The standard k-means algorithm isn't directly applicable to categorical data, for various reasons. The sample space for categorical data is discrete, and doesn't have a natural origin. A Euclidean distance function on such a space isn't really meaningful. As someone put it, "The fact a snake possesses neither wheels nor legs allows us to say nothing about the relative value of wheels and legs." (from here)

There's a variation of k-means known as k-modes, introduced in this paper by Zhexue Huang, which is suitable for categorical data. Note that the solutions you get are sensitive to initial conditions, as discussed here (PDF), for instance.

Huang's paper (linked above) also has a section on "k-prototypes" which applies to data with a mix of categorical and numeric features. It uses a distance measure which mixes the Hamming distance for categorical features and the Euclidean distance for numeric features.

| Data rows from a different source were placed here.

/-- What reset leaves (R567, R622, R635). That DRAM lists no byte and that every register reads 0 is the model's choice
(log entry 7), and so is the empty queue (log entry 1). -/
def Obligations.ResetState : Prop :=
  State.reset.sys.mode = .boot ∧ (∀ k, State.reset.gen k = 1) ∧ State.reset.host.devGen = 1 ∧ State.reset.pending = [] ∧
    State.reset.host.held = [] ∧ State.reset.host.deferred = [] ∧ (∀ n, (State.reset.sl n).st.state = 0) ∧
    (∀ n, (State.reset.sl n).cfg.enable = 0) ∧ State.reset.dram.mem = [] ∧ State.reset.weftGood = true ∧
    (∀ c t r, State.reset.rg c t r = 0) ∧ State.reset.sys.stopped = false

/-- The opcode table that acceptance uses and the rows agree (R590). -/
def Obligations.PacketsActAsTheirRows : Prop :=
  hostTable.map (·.1) = hostRows.map (·.1) ∧ (hostRows.map (·.1)).Nodup ∧
    ∀ e ∈ hostRows, ∃ f, hostExec e.1 = some f ∧ ∀ q s, exec (e.2 q) s = f q s

/-- Check 11 of R565: a command that its mode set (R596) does not allow changes no object. -/
def Obligations.ModesRefuseCommands : Prop :=
  ∀ e ∈ hostRows, ∀ (q : Cmd) (s t : State), exec (e.2 q) s = .next t →
    (s.sys.mode = .boot ∧ e.1 ∉ [0x001, 0x002, 0x003, 0x005, 0x101, 0x102, 0x103, 0x104, 0x105, 0x810, 0x811, 0xB01, 0xC01,
        0xC02, 0xC03, 0xC04, 0xC20, 0xC31, 0xD01, 0xE01, 0xF10, 0xF11]) ∨
      (s.sys.mode ≠ .commission ∧ e.1 ∈ [0x903, 0xC11, 0xC30, 0xD02, 0xD03]) ∨
      (s.sys.mode ≠ .commission ∧ s.sys.mode ≠ .hold ∧ s.sys.mode ≠ .safe ∧ e.1 = 0x312) ∨
      (s.sys.recovery = true ∧ e.1 ∉ [0x002, 0x005, 0xD01, 0xD20, 0xD21, 0xF10, 0xF11]) →
    SameObjects s t

/-- Check 10 of R565 for device-scope objects (R584). -/
def Obligations.DeviceScopeCommandsAreSl0s : Prop :=
  ∀ e ∈ hostRows, e.1 ∈ [0x001, 0x003, 0x101, 0x201, 0x301, 0x303, 0x310, 0x312, 0x320, 0x321, 0x401, 0x402, 0x403, 0x404, 
        0x410, 0x411, 0x420, 0x430, 0x431, 0x501, 0x503, 0x701, 0x720, 0x730, 0x731, 0x732, 0x733, 0x810, 
        0x820, 0x830, 0x901, 0x903, 0x910, 0x920, 0x922, 0x950, 0xA10, 0xB02, 0xB10, 0xC01, 0xC03, 0xC10, 
        0xC11, 0xC21, 0xC22, 0xC30, 0xD01, 0xD02, 0xD03, 0xD20, 0xD21, 0xE02, 0xF10, 0xF11] →
    ∀ (q : Cmd) (s t : State), s.requester q ≠ 0 → exec (e.2 q) s = .next t → SameObjects s t

/-- Reading with GET changes no object and no generation (R567, R593). -/
def Obligations.ReadsChangeNothing : Prop :=
  ∀ e ∈ hostRows, e.1 ∈ [0x002, 0x102, 0x202, 0x302, 0x311, 0x322, 0x412, 0x414, 0x431, 0x502, 0x504, 0x602, 0x703, 0x711, 
        0x721, 0x802, 0x804, 0x811, 0x821, 0x832, 0x902, 0x912, 0x921, 0x923, 0x936, 0x942, 0x951, 0xA02, 
        0xA11, 0xB01, 0xB11, 0xC02, 0xC04, 0xC20, 0xC31, 0xE04] →
    ∀ (q : Cmd) (s t : State), q.clear = false → (∀ l a g, q.path ≠ .twin l a g) → exec (e.2 q) s = .next t →
    SameObjects s t

/-- R565: a command that fails a check changes no object. -/
def Obligations.FailedChecksChangeNothing : Prop :=
  ∀ (info : OpInfo) (q : Cmd) (s : State) (p : Plan), (∀ x ∈ p.bad, x.2 ≠ .ok) → (∀ x ∈ p.own, x.2 ≠ .ok) →
    (wireChecks s info q p ≠ none ∨ q.device ≠ s.devId.setWidth 8 ∨ rightChecks s info p ≠ none ∨
      (s.mustHold q p = false ∧ lateChecks s q p ≠ none)) →
    SameObjects s (runPlan info q s p)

A Google search for "k-means mix of categorical data" turns up quite a few more recent papers on various algorithms for k-means-like clustering with a mix of categorical and numeric data. (I haven't yet read them, so I can't comment on their merits.)

Actually, what you suggest (converting categorical attributes to binary values, and then doing k-means as if these were numeric values) is another approach that has been tried before (predating k-modes). (See Ralambondrainy, H. 1995. A conceptual version of the k-means algorithm. Pattern Recognition Letters, 16:1147–1157.) But I believe the k-modes approach is preferred for the reasons I indicated above.

6Yes, using 1-of-n encoding is valid too. – Sean Owen – 2014-05-14T06:47:00.223

Perhaps this approach would be useful: http://zeszyty-naukowe.wwsi.edu.pl/zeszyty/zeszyt12/Numerical_Coding_of_Nominal_Data.pdf

– None – 2015-12-14T19:24:05.343